CODEWITHSUNDEEP
phpreferencecallback
Steven Oxley
Steven Oxley

Reputation: 6723

Is it possible to pass parameters by reference using call_user_func_array()?

When using call_user_func_array() I want to pass a parameter by reference. How would I do this. For example

function toBeCalled( &$parameter ) {
    //...Do Something...
}

$changingVar = 'passThis';
$parameters = array( $changingVar );
call_user_func_array( 'toBeCalled', $parameters );

Upvotes: 50

Views: 20679

Answers (5)

Dharman
Dharman

Reputation: 33305

Yes, it is possible but you have to call the function directly. Don't use call_user_func_....

<?php

function toBeCalled( &$parameter ) {
    //...Do Something...
}

$changingVar = 'passThis';

toBeCalled($changingVar);

And if you have a list of parameters you can use the spread operator (available as of PHP 5.6):

$parameters = array( $changingVar );
toBeCalled(...$parameters);

If you still need to execute code on an older version of PHP, you must use the hacks from the other answers.

Upvotes: 0

Danny
Danny

Reputation: 1

This works by double referencing,the original variable is modified when the $parameter variable is modified.

$a = 2;
$a = toBeCalled($a);
echo $a //50

function toBeCalled( &$par_ref ) {
    $parameter = &$par_ref;
    $parameter = $parameter*25;
}

Upvotes: -1

Sophia_ES
Sophia_ES

Reputation: 1361

Directly, it may be impossible -- however, if you have control both over the function you are implementing and of the code that calls it - then there is one work-around that you might find suitable.
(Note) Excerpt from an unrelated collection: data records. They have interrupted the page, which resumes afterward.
/-- Formats with an FP32 tile scale: HF4, HF4Q, HF2, FP8 (R261). -/
def tileScaled (fmt : Byte) : Bool := 0x03 ≤ fmt.toNat && fmt.toNat ≤ 0x07
/-- Formats with 16-element E4M3-scaled blocks: HF4, HF4Q, HF2. -/
def hfBlock (fmt : Byte) : Bool := 0x05 ≤ fmt.toNat && fmt.toNat ≤ 0x07
/-- OCP MX formats. -/
def mxBlock (fmt : Byte) : Bool := 0x08 ≤ fmt.toNat && fmt.toNat ≤ 0x0C

/-- The Starch target that matches a tile-scaled format (R102). -/
def starchTarget (fmt : Byte) : Nat := match fmt.toNat with | 0x07 => 1 | 0x03 => 2 | 0x04 => 3 | _ => 0

/-- Where element (row, column), given by its row-major index, stands in the data (R32, R42). -/
def dataIndex (fmt : Byte) (idx : Nat) : Nat :=
  if fmt.toNat = 0x06 then
    let r := idx / 1024; let c := idx % 1024
    (r / 16 * 64 + c / 16) * 256 + r % 16 * 16 + c % 16
  else idx

/-- The block an element belongs to, which is also its scale byte (R31, R32, R35). -/
def blockIndex (fmt : Byte) (idx : Nat) : Nat :=
  if fmt.toNat = 0x06 then idx / 1024 / 16 * 64 + idx % 1024 / 16
  else if hfBlock fmt then idx / 16
  else if mxBlock fmt then idx / 32
  else idx

/-- The row-major indexes of a block's elements. -/
def blockElems (fmt : Byte) (b : Nat) : List Nat :=
  if fmt.toNat = 0x06 then (List.range 256).map (fun i => (b / 64 * 16 + i / 16) * 1024 + b % 64 * 16 + i % 16)
  else if hfBlock fmt then (List.range 16).map (fun i => b * 16 + i)
  else if mxBlock fmt then (List.range 32).map (fun i => b * 32 + i)
  else [b]

/-- w bits at bit w · i of packed data (R42). -/
def packedGet (m : Mem) (w i : Nat) : Nat := leNat (memBytes m (w * i / 8) ((w + 15) / 8)) / 2 ^ (w * i % 8) % 2 ^ w

/-- Sets w bits at bit w · i of packed data. -/
def packedSet (m : Mem) (w i v : Nat) : Mem :=
  let n := (w + 15) / 8
  let a := w * i / 8
  let old := leNat (memBytes m a n)
  let sh := 2 ^ (w * i % 8)
  let new := old - old / sh % 2 ^ w * sh + v % 2 ^ w * sh
  if old = new then m else memStore m a (leBytes n new)

/-- The value of an element code, before any scale (R24 to R27, R33, R38). -/
def elemNum (fmt : Byte) (code : Nat) : Num :=
  let plain := fun (f : FpFmt) (w : Nat) => let m := codeMag f (code % 2 ^ (w - 1)); Num.fin (2 ^ (w - 1) ≤ code) m.1 m.2
  match fmt.toNat with
  | 0x00 => num32 (BitVec.ofNat 32 code)
  | 0x01 => num16 bf16Fmt (BitVec.ofNat 16 code)
  | 0x02 => num16 fp16Fmt (BitVec.ofNat 16 code)
  | 0x03 => if code % 128 = 127 then .nan else plain e4m3Fmt 8
  | 0x0B => if code % 128 = 127 then .nan else plain e4m3Fmt 8
  | 0x04 => ieeeNum e5m2Fmt (128 ≤ code) (code % 128)
  | 0x0C => ieeeNum e5m2Fmt (128 ≤ code) (code % 128)
  | 0x07 => .fin (2 ≤ code) (2 * (code % 2) + 1) 2
  | 0x09 => plain e2m3Fmt 6
  | 0x0A => plain e3m2Fmt 6
  | _ => if code % 8 = 0 then .fin false 0 1 else plain e2m1Fmt 4

/-- A block scale as a value: none for a non-finite block (R28, R29). -/
def scaleNum (fmt : Byte) (code : Nat) : Option (Nat × Nat) :=
  if mxBlock fmt then (if code = 255 then none else some (scaleTwo 1 ((code : Nat) - 127)))
  else if hfBlock fmt then (if code % 128 = 127 then none else some (codeMag e4m3Fmt (code % 128)))
  else some (1, 1)

/-- A block scale's code for an element of a tile. -/
def scaleCode (t : TileReg) (idx : Nat) : Nat := (memByte t.scales (blockIndex t.format idx)).toNat

/-- An element's code by its row-major index. -/
def elemCode (t : TileReg) (idx : Nat) : Nat := packedGet t.data (shapeD t.format).bits (dataIndex t.format idx)

/-- Element value times block scale; NaN in a non-finite block, zero in a zero block (R30, R36). -/
def blockValue (t : TileReg) (idx : Nat) : Num :=
  match scaleNum t.format (scaleCode t idx) with
  | none => .nan
  | some (n, d) =>
    if n = 0 then .fin false 0 1
    else match elemNum t.format (elemCode t idx) with
      | .fin neg a b => .fin neg (a * n) (b * d)
      | x => x

/-- An element decoded to FP32, tile scale included (R30, R37; log entry 17 on its one rounding). -/
def tile32 (t : TileReg) (idx : Nat) : F32 :=
  if tileScaled t.format then to32 .rne (mulNum (blockValue t idx) (num32 t.tileScale)) else to32 .rne (blockValue t idx)

/-- The row-major indexes whose data or scale is not all zero bits; every other element decodes to +0 (HF2: its scale is 0). -/
def liveElems (t : TileReg) : List Nat :=
  let sh := shapeD t.format
  let ofByte := fun (a : Nat) =>
    (List.range ((8 + sh.bits - 1) / sh.bits + 1)).map (fun i => a * 8 / sh.bits + i)
  let un := fun (d : Nat) =>
    if t.format.toNat = 0x06 then
      let b := d / 256; let i := d % 256
      (b / 64 * 16 + i / 16) * 1024 + b % 64 * 16 + i % 16
    else d
  let fromData := (t.data.map (fun c => (ofByte c.1).map un)).flatten
  let fromScales := (t.scales.map (fun c => blockElems t.format c.1)).flatten
  sortDistinct ((fromData ++ fromScales).filter (fun i => i < sh.rows * sh.cols))

/-- A tile decoded to FP32, +0 elements unlisted. -/
def tileVals (t : TileReg) : Tab F32 :=
  ((liveElems t).map (fun i => (i, tile32 t i))).filter (fun x => x.2 ≠ 0)

/-- The tile register that an image of a format makes: data, then block scales (R41, R259). -/
def tileOfImage (fmt : Byte) (m : Mem) (scale : F32) : TileReg :=
  let sh := shapeD fmt
  { format := fmt, data := memSlice m 0 sh.dataBytes, scales := memSlice m sh.dataBytes sh.scaleBytes, tileScale := scale,
    orient := false, rows := 0, cols := 0 }

/-- The image of a tile register. -/
def imageOfTile (t : TileReg) : Mem :=
  let sh := shapeD t.format
  memSplice t.data sh.dataBytes sh.scaleBytes t.scales

/-- The bytes of a tile's image (R259). -/
def imageBytes (fmt : Byte) : Nat := (shapeD fmt).dataBytes + (shapeD fmt).scaleBytes

/-! ### Stochastic rounding (R55) -/

/-- The random value of one element. -/
def srBits (k : Dword) (n : Word) (t : BitVec 16) (g : BitVec 24) (e : Nat) : Nat :=
  let key := k ^^^ ((n.setWidth 64 + 1) * 0x9E3779B97F4A7C15#64)
  let c := (t.setWidth 64 <<< 44) ||| (g.setWidth 64 <<< 20) ||| BitVec.ofNat 64 e
  let z := key ^^^ c
  let z := (z ^^^ (z >>> 30)) * 0xBF58476D1CE4E5B9#64
  let z := (z ^^^ (z >>> 27)) * 0x94D049BB133111EB#64
  let z := z ^^^ (z >>> 31)
  z.toNat / 2 ^ 56

/-! ### Conversion into a format (R43 to R50) -/

/-- What a conversion gives: the tile's data and scales, and the counts of R48, R49 and R50. -/
structure Encoded where
  data : Mem
  scales : Mem
  sat : Nat
  zeroed : Nat
  nonfinite : Nat
  deriving DecidableEq, Repr

/-- y of R43: x over the tile scale, exact when the scale is a power of two, else rounded once to FP32 and held finite. -/
def scaledDown (x : F32) (scale : F32) : Num :=
  match divNum (num32 x) (num32 scale) with
  | .fin neg n d =>
    if scale.toNat % 2 ^ 23 = 0 then .fin neg n d
    else match num32 (to32 .rne (.fin neg n d)) with
      | .inf s => .fin s (codeMag fp32Fmt fp32Fmt.maxCode).1 (codeMag fp32Fmt fp32Fmt.maxCode).2
      | v => v
  | v => v

/-- The larger of two fractions. -/
def maxFrac (a b : Nat × Nat) : Nat × Nat := if a.1 * b.2 < b.1 * a.2 then b else a

/-- The magnitude of a finite value; 0 for any other. -/
def magFrac : Num → Nat × Nat
  | .fin _ n d => (n, d)
  | _ => (0, 1)

/-- The largest element magnitude and emax of an MX element type, or P of R45. -/
def elemFmt (fmt : Byte) : FpFmt × Int :=
  match fmt.toNat with
  | 0x03 => (e4m3Fmt, 8) | 0x0B => (e4m3Fmt, 8) | 0x04 => (e5m2Fmt, 15) | 0x0C => (e5m2Fmt, 15)
  | 0x09 => (e2m3Fmt, 2) | 0x0A => (e3m2Fmt, 4) | _ => (e2m1Fmt, 2)

/-- The block scale's code from the block's largest magnitude (R45, R46). -/
def blockScaleCode (fmt : Byte) (a : Nat × Nat) : Nat :=
  if a.1 = 0 then 0
  else if mxBlock fmt then
    let x := min 127 (max (-127) (floorLog2 a.1 a.2 - (elemFmt fmt).2))
    (x + 127).toNat
  else
    let q : Nat × Nat := if fmt.toNat = 0x07 then (2 * a.1, 3 * a.2) else (a.1, 6 * a.2)
    if 448 * q.2 < q.1 then 0x7E else max 1 (codeAtLeast e4m3Fmt q.1 q.2)

/-- An HF2 code of a scaled value, with its saturation (R33, R52 to R54). -/
def hf2Code (m : Rnd) (neg : Bool) (n d : Nat) : Nat × Bool :=
  if 3 * d < 2 * n then (boolNat neg * 2 + 1, true)
  else if 2 * n = 3 * d then (boolNat neg * 2 + 1, false)
  else
    (match m with
    | .rne => if n ≤ d then (if n = 0 then 0 else boolNat neg * 2) else boolNat neg * 2 + 1
    | .rtz => if n = 0 then 0 else boolNat neg * 2
    | .sr r =>
      if 2 * n = d then boolNat neg * 2
      else if 2 * n < d then
        -- between −0.5 and +0.5: the fraction is q + 0.5
        (let f := if neg then 256 * (d - 2 * n) / (2 * d) else 256 * (2 * n + d) / (2 * d)
         if r < f then 0 else 2)
      else if neg then (if r < 256 * (3 * d - 2 * n) / (2 * d) then 2 else 3)
      else (if r < 256 * (2 * n - d) / (2 * d) then 1 else 0), false)

/-- The code of a scaled value in a format of eight bits or fewer, with its saturation (R25, R48). R25 says both that an element keeps
its input's sign and that a zero of either sign is written as +0; an FP8 or FP6 element here keeps the sign of a −0 input and of a
value that rounds to zero: DESIGN CHOICE, log entry 115. -/
def narrowCode (fmt : Byte) (m : Rnd) (neg : Bool) (n d : Nat) : Nat × Bool :=
  if fmt.toNat = 0x07 then hf2Code m neg n d
  else
    let f := (elemFmt fmt).1
    let top := codeMag f f.maxCode
    let sign := boolNat neg * 2 ^ ((shapeD fmt).bits - 1)
    if top.1 * d < n * top.2 then (sign + f.maxCode, true)
    else
      let c := roundCode f m neg n d
      if c = 0 ∧ (fmt.toNat = 0x05 ∨ fmt.toNat = 0x06 ∨ fmt.toNat = 0x08) then (0, false) else (sign + c, false)

/-- One block converted: its scale code, its element codes with their row-major indexes, and its counts. -/
def encodeBlock (fmt : Byte) (scale : F32) (rnd : Nat → Rnd) (elems : List (Nat × F32)) : Nat × List (Nat × Nat) × Nat × Nat × Nat :=
  if elems.any (fun x => nonfinite32 x.2) then
    ((if mxBlock fmt then 255 else 0x7F), elems.map (fun x => (x.1, 0)), 0, 0, 1)
  else
    let ys := elems.map (fun x => (x.1, if mxBlock fmt then num32 x.2 else scaledDown x.2 scale))
    let a := ys.foldl (fun m y => maxFrac m (magFrac y.2)) (0, 1)
    if a.1 = 0 then (0, elems.map (fun x => (x.1, 0)), 0, 0, 0)
    else
      let sc := blockScaleCode fmt a
      let s := (scaleNum fmt sc).getD (1, 1)
      let codes := ys.map (fun y => match y.2 with
        | .fin neg n d => (y.1, narrowCode fmt (rnd y.1) neg (n * s.2) (d * s.1))
        | _ => (y.1, (0, false)))
      let allZero := fmt.toNat ≠ 0x07 && codes.all (fun c => c.2.1 % 2 ^ ((shapeD fmt).bits - 1) = 0)
      (sc, codes.map (fun c => (c.1, c.2.1)), (codes.filter (fun c => c.2.2)).length, boolNat allZero, 0)

/-- One unblocked element converted: its code and its counts (R40, R47, R50). -/
def encodeElem (fmt : Byte) (scale : F32) (m : Rnd) (x : F32) : Nat × Nat × Nat :=
  match fmt.toNat with
  | 0x00 => ((quiet32 x).toNat, 0, 0)
  | 0x01 => let c := to16 bf16Fmt m (num32 x); (c.toNat, 0, boolNat (bf16Fmt.maxCode < c.toNat % 2 ^ 15))
  | 0x02 => let c := to16 fp16Fmt m (num32 x); (c.toNat, 0, boolNat (fp16Fmt.maxCode < c.toNat % 2 ^ 15))
  | _ =>
    match scaledDown x scale with
    | .fin neg n d => let c := narrowCode fmt m neg n d; (c.1, boolNat c.2, 0)
    | .nan => (0x7F, 0, 1)
    | .inf neg => (if fmt.toNat = 0x04 then boolNat neg * 128 + 0x7C else 0x7F, 0, 1)

/-- A tile of FP32 values (by row-major index, +0 unlisted) converted into a format at a tile scale (R43 to R50). -/
def encodeTile (fmt : Byte) (scale : F32) (rnd : Nat → Rnd) (vals : Tab F32) : Encoded :=
  let bits := (shapeD fmt).bits
  if hfBlock fmt || mxBlock fmt then
    (sortDistinct (vals.map (fun v => blockIndex fmt v.1))).foldl (fun e b =>
      let r := encodeBlock fmt scale rnd ((blockElems fmt b).map (fun i => (i, tGet 0 vals i)))
      { data := r.2.1.foldl (fun m c => packedSet m bits (dataIndex fmt c.1) c.2) e.data
        scales := memPut e.scales b (BitVec.ofNat 8 r.1)
        sat := e.sat + r.2.2.1
        zeroed := e.zeroed + r.2.2.2.1
        nonfinite := e.nonfinite + r.2.2.2.2 }) ⟨[], [], 0, 0, 0⟩
  else
    vals.foldl (fun e v =>
      let r := encodeElem fmt scale (rnd v.1) v.2
      { e with data := packedSet e.data bits v.1 r.1, sat := e.sat + r.2.1, nonfinite := e.nonfinite + r.2.2 }) ⟨[], [], 0, 0, 0⟩

/-! ### G16 (R58 to R61) -/

/-- A group of FP32 values encoded: exponent, mantissas, saturations, whether it is non-finite (R60). -/
def g16Encode (xs : List F32) : Byte × List (BitVec 16) × Nat × Bool :=
  if xs.any nonfinite32 then (255, xs.map (fun _ => 0), 0, true)
  else
    let a := xs.foldl (fun m x => maxFrac m (magFrac (num32 x))) (0, 1)
    if a.1 = 0 then (0, xs.map (fun _ => 0), 0, false)
    else
      -- the largest k with a · 2^k < 32767.5: the quotient lies in [2^14, 2^15), so k is one of two values
      let k0 : Int := 14 - floorLog2 a.1 a.2
      let fits := fun (k : Int) => let s := scaleTwo (2 * a.1) k; decide (s.1 < 65535 * a.2 * s.2)
      let k := if fits (k0 + 1) then k0 + 1 else if fits k0 then k0 else k0 - 1
      let e : Int := min 254 (max 1 (141 - k))
      let one := fun (x : F32) =>
        match num32 x with
        | .fin neg n d =>
          let s := scaleTwo n (141 - e)
          let den := d * s.2
          let q := s.1 / den
          let rem := s.1 % den
          let r := if 2 * rem < den then q else if den < 2 * rem then q + 1 else q + q % 2
          let sat := decide (32767 < r)
          (BitVec.ofInt 16 (signedNum neg (min r 32767)), boolNat sat)
        | _ => (0, 0)
      let ms := xs.map one
      (BitVec.ofInt 8 e, ms.map (·.1), (ms.map (·.2)).foldl (· + ·) 0, false)

/-- A G16 element decoded to FP32. -/
def g16Decode (e : Byte) (m : BitVec 16) : F32 :=
  if e = 0 then 0
  else if e = 255 then nan32
  else
    let s := scaleTwo m.toInt.natAbs ((e.toNat : Int) - 141)
    to32 .rne (.fin (decide (m.toInt < 0)) s.1 s.2)

/-! ### State formats (R62, R63) -/

/-- The smallest BF16 at least a positive fraction, held at the largest finite one; whether it was held (R62). -/
def bf16AtLeast (n d : Nat) : BitVec 16 × Bool :=
  let c := codeAtLeast bf16Fmt n d
  if bf16Fmt.maxCode < c then (0x7F7F, true) else (BitVec.ofNat 16 c, false)

/-- A code of M8A or M8B: the stochastic rounding of |q| on the integers with its sign, clamped at the largest code; whether it
was clamped (R54, R62). -/
def stepCode (limit r : Nat) (neg : Bool) (n d : Nat) : Int × Bool :=
  let lo := n / d
  let rem := n % d
  let c := if rem = 0 then lo
    else if neg then (if r < 256 * (d - rem) / d then lo else lo + 1)
    else (if r < 256 * rem / d then lo + 1 else lo)
  if limit < c then (signedNum neg limit, true) else (signedNum neg c, false)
Would you be okay with having to embed the variable in question into an object? The code would look (somewhat) like this if you did so.

function toBeCalled( $par_ref ) {
    $parameter = $par_ref->parameter;
    //...Do Something...
    $par_ref->parameter = $parameter;
}

$changingVar = 'passThis';
$parembed = new stdClass; // Creates an empty object
$parembed->parameter = array( $changingVar );
call_user_func_array( 'toBeCalled', $parembed );

You see, an object variable in PHP is merely a reference to the contents of the object --- so if you pass an object to a function, any changes that the function makes to the content of the object will be reflected in what the calling function has access to as well.

Just make sure that the calling function never does an assignment to the object variable itself - or that will cause the function to, basically, lose the reference. Any assignment statement the function makes must be strictly to the contents of the object.

Upvotes: 1

voidstate
voidstate

Reputation: 7990

Except you are using deprecated functionality here. You'll generate a warning in PHP5 making it less than perfect.

Warning: Call-time pass-by-reference has been deprecated; If you would like to pass it by reference, modify the declaration of runtime function name. If you would like to enable call-time pass-by-reference, you can set allow_call_time_pass_reference to true in your INI file in ...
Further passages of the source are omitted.